## PROBLEM TO WORK ON
For the material below, return exactly the lines starting at the line containing "1 else n) 0" and ending at the line containing "s.parts.foldl (fun n", both ends included, and no others.
-- DATASET EXTRACT follows --
-- ==== Sys2Proof/Machine/Partitions.lean ====
section
/-! DEFINITION. Machine/Partitions.lean: partition records and their check, enabling, reset and release, the partition's
HBM commands, fixed slots, and the freeze of Solstice (R393 to R409), the partition page (R421). -/

namespace Sys2Proof.Machine

/-! ## The partition check (R395) -/

/-- Whether two fixed slots overlap. -/
def slotsMeet (x y : Part) : Bool :=
  x.slotOfs.toNat < y.slotOfs.toNat + y.slotLen.toNat && y.slotOfs.toNat < x.slotOfs.toNat + x.slotLen.toNat

/-- The number of set bits. -/
def popCount {w : Nat} (x : BitVec w) : Nat := (List.range w).foldl (fun n i => if x.getLsbD i then n + 1 else n) 0

/-- Whether partition p's key slot holds a key (R399). -/
def State.keyValid (s : State) (p : Nat) : Bool := (look none s.trust.keys p).isSome

/-- The sum of WC_MAX over enabled partitions but p (R395). -/
def State.wcMaxSum (s : State) (p : Nat) : Nat :=
  s.parts.foldl (fun n e => if tri e.2.en && e.1 ≠ p then n + (tri e.2.wcMax).toNat else n) 0

/-- The faults the partition check finds in record x of partition p (R56, R395). -/
def State.partFaults (s : State) (p : Nat) (x : Part) : List (Bool × Nat) :=
  [((tri x.pageMax).toNat > 98304 || (tri x.qmax).toNat > 4096 || (tri x.wcMax).toNat > 4096
      || (x.fixslot && (x.slotOfs.toNat > 999 || x.slotLen.toNat < 10 || x.slotLen.toNat > 1000
          || x.slotOfs.toNat + x.slotLen.toNat > 1000)), 0x1001),
   (s.pageMaxSum (some p) + (tri x.pageMax).toNat > s.pool, 0x1010),
   (s.wcMaxSum p + (tri x.wcMax).toNat > 4096, 0x1011),
   (x.tiles.toNat ≥ 2 ^ s.tilesSvc || (x.weight = 0 && x.tiles ≠ 0), 0x1012),
   (x.fixslot && s.parts.any (fun e => e.1 ≠ p && tri e.2.en && e.2.fixslot && e.2.tiles &&& x.tiles ≠ 0 && slotsMeet x e.2), 0x1013),
   (tri x.ksrc && !s.keyValid p, 0x1014),
   ((tri x.pageMax).toNat < ceilDiv x.ovfMib.toNat 2, 0x1015),
   (x.eqx && popCount x.tiles % 2 = 1, 0x1016)]

/-- The check's result for record x (R395). -/
def State.partReason (s : State) (p : Nat) (x : Part) : Nat := pickReason (s.partFaults p x)

/-! ## Meter records (R416, R417) -/

/-- A meter counter of a record. -/
def Part.cnt (x : Part) (i : Nat) : Nat := (look 0 x.mtr i).toNat

/-- The increase of counter i since the last record, modulo 2^64. -/
def Part.rise (x : Part) (i : Nat) : Nat := (look 0 x.mtr i - look 0 x.mtrPrev i).toNat

/-- The record of partition p for an interval that ends now, at Almanac `till`; off where the partition enters OFF (R416). -/
def State.meterRec (s : State) (p : Nat) (off : Bool) (till : DWord) : MeterRec :=
  let x := s.part p
  { part := p, gen := x.gen
    flags := BitVec.ofNat 16 (b2n off + 2 * b2n x.restored + 8 * b2n x.fixslot + 16 * b2n x.eqx)
    tiles := x.tiles, tag := x.tag, almStart := x.almStart, almEnd := till
    counts := x.rise 0 / 1000 :: (List.range 6).map fun i => x.rise (i + 1)
    pages := s.pagesUsed p, recSeq := x.recSeq }

/-- The record that a Calends at Almanac `till` gives for partition p: of one that is OFF, the record of its entry to OFF (R416, R417). -/
def State.dueRec (s : State) (p : Nat) (till : DWord) (merged : Bool) : MeterRec :=
  let r := match (if (s.part p).state = 0 then (s.part p).offRec else none) with
    | some r => r
    | none => s.meterRec p ((s.part p).state = 0) till
  { r with flags := r.flags ||| BitVec.ofNat 16 (4 * b2n merged) }

/-- The counters as a record that ends now leaves them: TILE_NS's remainder below a µs is carried (R416). -/
def Part.counted (x : Part) : SMap DWord := put 0 x.mtr 0 (look 0 x.mtr 0 - BitVec.ofNat 64 (x.rise 0 % 1000))

/-- A partition after its record: the next interval starts (R416, R417). -/
def Part.afterRec (x : Part) (now : DWord) : Part :=
  { x with mtrPrev := x.counted, recSeq := x.recSeq + 1, almStart := now, wasOn := x.state ≠ 0, restored := false, offRec := none }

/-! ## Entering RUN or FROZEN from OFF -/

/-- A metering interval starts (R417): what was counted while no record was due lies outside it. -/
def Part.startInterval (x : Part) (now : DWord) : Part :=
  { x with wasOn := true, almStart := now, offRec := none, mtrPrev := if x.wasOn then x.mtrPrev else x.counted }

/-- The partition check of an enable ends (R394, R397): on a pass GEN increments, with KSRC = 0 a fresh key, and the enable waits for
the report of the new generation, BUSY still set (R18). -/
def State.partEnableEnd (s : State) (p : Nat) : State :=
  let x := s.part p
  let n := s.partReason p x
  if n = 0 then
    ((if tri x.ksrc then s else s.freshKey p).genIncrement p).updCcr .glb fun c => { c with queue := .partGen p :: c.queue.drop 1 }
  else s.checkDone .glb n p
-- DATASET EXTRACT concluded --
## SOLUTION TO THE PROBLEM
def popCount {w : Nat} (x : BitVec w) : Nat := (List.range w).foldl (fun n i => if x.getLsbD i then n + 1 else n) 0

/-- Whether partition p's key slot holds a key (R399). -/
def State.keyValid (s : State) (p : Nat) : Bool := (look none s.trust.keys p).isSome

/-- The sum of WC_MAX over enabled partitions but p (R395). -/
def State.wcMaxSum (s : State) (p : Nat) : Nat :=
  s.parts.foldl (fun n e => if tri e.2.en && e.1 ≠ p then n + (tri e.2.wcMax).toNat else n) 0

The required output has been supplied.